[Start of Attachment]
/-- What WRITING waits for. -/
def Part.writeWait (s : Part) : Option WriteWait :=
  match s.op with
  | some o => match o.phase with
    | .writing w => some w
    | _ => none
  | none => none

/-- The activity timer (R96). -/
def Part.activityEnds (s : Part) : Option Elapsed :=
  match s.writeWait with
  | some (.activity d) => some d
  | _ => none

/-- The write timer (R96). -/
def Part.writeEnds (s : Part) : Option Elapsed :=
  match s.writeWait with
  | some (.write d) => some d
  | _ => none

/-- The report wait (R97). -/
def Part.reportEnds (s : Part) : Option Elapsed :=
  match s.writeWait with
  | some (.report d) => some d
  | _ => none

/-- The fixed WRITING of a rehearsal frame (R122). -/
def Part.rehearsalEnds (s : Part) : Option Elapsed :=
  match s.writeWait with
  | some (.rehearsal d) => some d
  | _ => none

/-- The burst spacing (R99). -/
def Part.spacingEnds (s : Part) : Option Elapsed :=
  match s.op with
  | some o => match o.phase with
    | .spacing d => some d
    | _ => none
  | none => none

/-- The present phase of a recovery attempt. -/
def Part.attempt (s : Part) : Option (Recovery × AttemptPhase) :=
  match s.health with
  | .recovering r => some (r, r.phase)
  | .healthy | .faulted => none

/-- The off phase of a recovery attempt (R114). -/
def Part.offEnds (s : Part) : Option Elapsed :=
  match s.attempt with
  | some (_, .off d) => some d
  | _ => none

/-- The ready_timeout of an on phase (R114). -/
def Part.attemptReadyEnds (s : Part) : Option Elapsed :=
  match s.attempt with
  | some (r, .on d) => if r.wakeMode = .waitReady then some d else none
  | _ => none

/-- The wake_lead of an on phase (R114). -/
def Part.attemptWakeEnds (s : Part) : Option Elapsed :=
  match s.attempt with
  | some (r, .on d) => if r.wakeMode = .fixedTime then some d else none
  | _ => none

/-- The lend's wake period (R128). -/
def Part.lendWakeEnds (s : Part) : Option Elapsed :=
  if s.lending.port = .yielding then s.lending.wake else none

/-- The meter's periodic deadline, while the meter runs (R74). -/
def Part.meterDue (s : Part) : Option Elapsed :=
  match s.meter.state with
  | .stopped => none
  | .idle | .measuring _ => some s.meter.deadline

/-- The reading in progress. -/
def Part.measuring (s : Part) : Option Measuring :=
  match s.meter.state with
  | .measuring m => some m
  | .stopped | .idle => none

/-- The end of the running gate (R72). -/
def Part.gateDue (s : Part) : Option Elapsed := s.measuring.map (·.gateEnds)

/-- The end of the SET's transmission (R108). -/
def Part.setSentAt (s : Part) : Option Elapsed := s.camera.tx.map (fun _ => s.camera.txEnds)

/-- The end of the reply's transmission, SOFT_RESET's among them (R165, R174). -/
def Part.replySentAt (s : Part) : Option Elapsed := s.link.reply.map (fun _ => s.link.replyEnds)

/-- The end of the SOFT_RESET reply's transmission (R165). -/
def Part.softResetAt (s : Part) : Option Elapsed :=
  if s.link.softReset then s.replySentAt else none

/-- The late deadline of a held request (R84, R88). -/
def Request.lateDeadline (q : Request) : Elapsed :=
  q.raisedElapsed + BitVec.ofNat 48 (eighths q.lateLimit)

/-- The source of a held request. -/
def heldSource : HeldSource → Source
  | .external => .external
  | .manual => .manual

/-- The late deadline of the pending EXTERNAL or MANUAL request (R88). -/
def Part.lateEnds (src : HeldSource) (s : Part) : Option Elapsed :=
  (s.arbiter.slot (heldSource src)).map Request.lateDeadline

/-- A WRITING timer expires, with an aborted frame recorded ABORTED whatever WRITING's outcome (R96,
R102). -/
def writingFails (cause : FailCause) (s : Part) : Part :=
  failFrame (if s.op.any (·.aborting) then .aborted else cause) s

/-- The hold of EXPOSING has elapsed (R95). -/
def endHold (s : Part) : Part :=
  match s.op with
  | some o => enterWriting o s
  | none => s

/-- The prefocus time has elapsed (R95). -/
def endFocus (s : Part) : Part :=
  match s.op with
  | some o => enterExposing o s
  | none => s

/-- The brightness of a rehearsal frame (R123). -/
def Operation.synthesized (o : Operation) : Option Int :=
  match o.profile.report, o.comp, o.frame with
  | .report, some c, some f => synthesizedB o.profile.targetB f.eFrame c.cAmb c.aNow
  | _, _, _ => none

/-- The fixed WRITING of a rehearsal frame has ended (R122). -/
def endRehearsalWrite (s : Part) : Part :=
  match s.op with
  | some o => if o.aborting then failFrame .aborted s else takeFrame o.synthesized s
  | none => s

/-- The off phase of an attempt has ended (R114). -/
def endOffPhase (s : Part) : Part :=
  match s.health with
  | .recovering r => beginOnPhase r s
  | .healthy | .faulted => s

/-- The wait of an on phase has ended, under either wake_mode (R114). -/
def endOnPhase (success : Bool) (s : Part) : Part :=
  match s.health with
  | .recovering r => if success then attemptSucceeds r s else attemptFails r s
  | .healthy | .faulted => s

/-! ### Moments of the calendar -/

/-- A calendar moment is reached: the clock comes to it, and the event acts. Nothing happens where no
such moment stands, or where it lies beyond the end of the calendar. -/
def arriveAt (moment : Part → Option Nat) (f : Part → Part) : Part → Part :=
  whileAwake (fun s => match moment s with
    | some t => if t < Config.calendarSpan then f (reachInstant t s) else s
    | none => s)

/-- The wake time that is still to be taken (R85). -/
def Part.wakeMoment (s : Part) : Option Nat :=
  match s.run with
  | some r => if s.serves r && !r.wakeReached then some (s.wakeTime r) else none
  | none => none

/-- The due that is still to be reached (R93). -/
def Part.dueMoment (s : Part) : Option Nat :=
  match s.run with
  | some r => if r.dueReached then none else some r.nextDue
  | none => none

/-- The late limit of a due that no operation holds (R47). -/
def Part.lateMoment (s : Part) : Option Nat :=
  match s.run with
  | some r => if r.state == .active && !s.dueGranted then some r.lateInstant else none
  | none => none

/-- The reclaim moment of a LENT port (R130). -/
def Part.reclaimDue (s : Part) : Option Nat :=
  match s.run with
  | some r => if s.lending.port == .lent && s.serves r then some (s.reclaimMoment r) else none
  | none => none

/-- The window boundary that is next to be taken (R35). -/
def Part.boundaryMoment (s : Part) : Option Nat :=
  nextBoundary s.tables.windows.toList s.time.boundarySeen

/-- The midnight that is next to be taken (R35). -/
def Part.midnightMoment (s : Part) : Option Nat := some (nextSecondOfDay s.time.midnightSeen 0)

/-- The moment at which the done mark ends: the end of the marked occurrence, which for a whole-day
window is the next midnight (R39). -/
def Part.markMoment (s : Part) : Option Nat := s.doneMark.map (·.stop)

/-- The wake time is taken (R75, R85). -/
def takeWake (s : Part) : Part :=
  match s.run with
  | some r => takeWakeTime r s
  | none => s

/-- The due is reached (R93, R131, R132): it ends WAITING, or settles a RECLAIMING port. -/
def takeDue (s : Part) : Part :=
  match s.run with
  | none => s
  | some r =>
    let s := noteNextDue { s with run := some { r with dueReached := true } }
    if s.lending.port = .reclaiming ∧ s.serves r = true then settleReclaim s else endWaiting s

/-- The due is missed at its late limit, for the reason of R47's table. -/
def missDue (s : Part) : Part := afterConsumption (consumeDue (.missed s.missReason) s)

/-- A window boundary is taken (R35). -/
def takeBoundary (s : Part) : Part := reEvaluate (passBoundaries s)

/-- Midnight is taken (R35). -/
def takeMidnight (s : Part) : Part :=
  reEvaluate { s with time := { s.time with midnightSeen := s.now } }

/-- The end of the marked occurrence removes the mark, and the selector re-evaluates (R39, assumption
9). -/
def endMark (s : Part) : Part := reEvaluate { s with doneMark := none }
[End of Attachment]
◆ WORK REQUEST: In the answer, please give only the lines from the line containing "nextBoundary s.tables.windows.toList s.time.boundarySeen" through the final line of the data, copied exactly.

◆ SOLUTION TO THIS PROBLEM:
  nextBoundary s.tables.windows.toList s.time.boundarySeen

/-- The midnight that is next to be taken (R35). -/
def Part.midnightMoment (s : Part) : Option Nat := some (nextSecondOfDay s.time.midnightSeen 0)

/-- The moment at which the done mark ends: the end of the marked occurrence, which for a whole-day
window is the next midnight (R39). -/
def Part.markMoment (s : Part) : Option Nat := s.doneMark.map (·.stop)

/-- The wake time is taken (R75, R85). -/
def takeWake (s : Part) : Part :=
  match s.run with
  | some r => takeWakeTime r s
  | none => s

/-- The due is reached (R93, R131, R132): it ends WAITING, or settles a RECLAIMING port. -/
def takeDue (s : Part) : Part :=
  match s.run with
  | none => s
  | some r =>
    let s := noteNextDue { s with run := some { r with dueReached := true } }
    if s.lending.port = .reclaiming ∧ s.serves r = true then settleReclaim s else endWaiting s

/-- The due is missed at its late limit, for the reason of R47's table. -/
def missDue (s : Part) : Part := afterConsumption (consumeDue (.missed s.missReason) s)

/-- A window boundary is taken (R35). -/
def takeBoundary (s : Part) : Part := reEvaluate (passBoundaries s)

/-- Midnight is taken (R35). -/
def takeMidnight (s : Part) : Part :=
  reEvaluate { s with time := { s.time with midnightSeen := s.now } }

/-- The end of the marked occurrence removes the mark, and the selector re-evaluates (R39, assumption
9). -/
def endMark (s : Part) : Part := reEvaluate { s with doneMark := none }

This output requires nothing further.